SOURCE MATERIAL:
-- ==== Sys2Proof/Machine/Engine.lean ====
section
/-!
DEFINITION. Engine instructions (R283 to R296): TREC, CPY, CPYX, CPYR, CPYB, GATH, COLL, BCFG, BPUT and BTAKE, and the
steps of copy, gather and collective operations.
-/

namespace Sys2Proof.Machine

open Sys2Proof

/-! ## Issue of an engine operation -/

/-- Unretired operations of a team in a class (R294). -/
def State.unretired (s : State) (team : Nat) (c : EngineClass) : List (Nat × EngineOp) :=
  s.ops.filter (fun p => p.2.team = team && p.2.cls = c)

/-- A group's counters and batches at the issue of an operation of a class (R122, R289). -/
def Group.countOp (g : Group) (c : EngineClass) : Group :=
  match c with
  | .matrix => { g with mxcnt := g.mxcnt + 1 }
  | .gather => { g with gacnt := g.gacnt + 1 }
  | .coll => { g with cocnt := g.cocnt + 1 }
  | .copy => { g with batchUsed := true, batches := Tab.write 0 g.batches (g.cbopen + 1) (Tab.read 0 g.batches (g.cbopen + 1) + 1) }

/-- Put an engine operation into its team's queue (R294). -/
def State.submit (s : State) (k : Nat) (g : Group) (o : EngineOp) : State :=
  let (key, s1) := s.fresh
  let s2 := s1.modGroup k (fun x => { x.countOp o.cls with
    copyPos := (if o.cls = .copy || o.cls = .gather then x.copyPos + 1 else x.copyPos) })
  let s3 := s2.modTeam g.team (fun t => t.modEngineQueue o.cls (fun q => { q with issued := q.issued + 1 }))
  { s3 with ops := Tab.insert s3.ops key { o with batch := (if o.cls = .copy then g.cbopen + 1 else 0), ordinal := g.copyPos } }

/-- An engine instruction waits at issue while its class holds 63 unretired operations of the team (R294). -/
def State.admitOp (s : State) (k : Nat) (g : Group) (o : EngineOp) (touched : List (Nat × Nat)) : Result :=
  if 63 ≤ (s.unretired g.team o.cls).length then .stay s
  else .done ((s.drainFor (g.who k) touched).submit k g o)

/-- An operand-range trap of an instruction that acts on no lane. -/
def rangeTrap (s : State) (g : Group) : Result := .trap s (trapAll g 0x07 0)

/-- The record-format fault at issue; a record slot holds no address. -/
def recordFault (s : State) (g : Group) : Result := .trap s (trapAll g 0x1A 0)

/-- An optional scalar: 0x000 stands for zero. -/
def Kinds.scalarOrNone : Kinds := { scalar := true, zero := true }

/-- The value of an optional scalar. -/
def Group.optional (g : Group) (o : Operand) : Nat :=
  match o with
  | .scalar i => (g.s i.toNat).toNat
  | _ => 0

/-! ## TREC -/

/-- TREC (R283): read as a load at issue, validated when it arrives. -/
def execTrec (w : Slot) (s : State) : Out :=
  issue { a := .scalarReg, mod := 0x7, long := true, immOwn := true } always noMore w s (fun k g =>
    let va := g.pageAddress w
    if va % 64 != 0 then rangeTrap s g
    else match s.routeOne (g.who k) g.walkFaults .read .any va 64 with
      | .miss needs => .park s needs
      | .fault c a => .trap s (trapAll g c (BitVec.ofNat 64 a))
      | .ok ps =>
        match s.readLogged k g 0x300 [{ lane := 0, accesses := [ps] }] with
        | (none, s1) => .moved (s1.stopRun k 0x31 g.pc)
        | (some x, s1) =>
          let rec_ := BitVec.ofNat 512 (leNat ((x.values.map (fun y => y.2.flatten)).flatten))
          let bad := (s1.tensor (s1.teamOf g) rec_).isNone
          match x.fault with
          | some f => .done (s1.departLoad k w [] [] (some f))
          | none =>
            if bad then .done (s1.departLoad k w [] [] (some (0x1A, va)))
            else .done (s1.modGroup k (fun y => y.depart w [] [] 0 none (.record (w.mod.extractLsb' 0 3).toNat rec_))))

TASK OBJECTIVE: Which lines above run from the one containing "def rangeTrap (s" to the one containing "if va % 64 != 0 then rangeTrap s g"? Give them again exactly, both ends included.

OUTPUT:
def rangeTrap (s : State) (g : Group) : Result := .trap s (trapAll g 0x07 0)

/-- The record-format fault at issue; a record slot holds no address. -/
def recordFault (s : State) (g : Group) : Result := .trap s (trapAll g 0x1A 0)

/-- An optional scalar: 0x000 stands for zero. -/
def Kinds.scalarOrNone : Kinds := { scalar := true, zero := true }

/-- The value of an optional scalar. -/
def Group.optional (g : Group) (o : Operand) : Nat :=
  match o with
  | .scalar i => (g.s i.toNat).toNat
  | _ => 0

/-! ## TREC -/

/-- TREC (R283): read as a load at issue, validated when it arrives. -/
def execTrec (w : Slot) (s : State) : Out :=
  issue { a := .scalarReg, mod := 0x7, long := true, immOwn := true } always noMore w s (fun k g =>
    let va := g.pageAddress w
    if va % 64 != 0 then rangeTrap s g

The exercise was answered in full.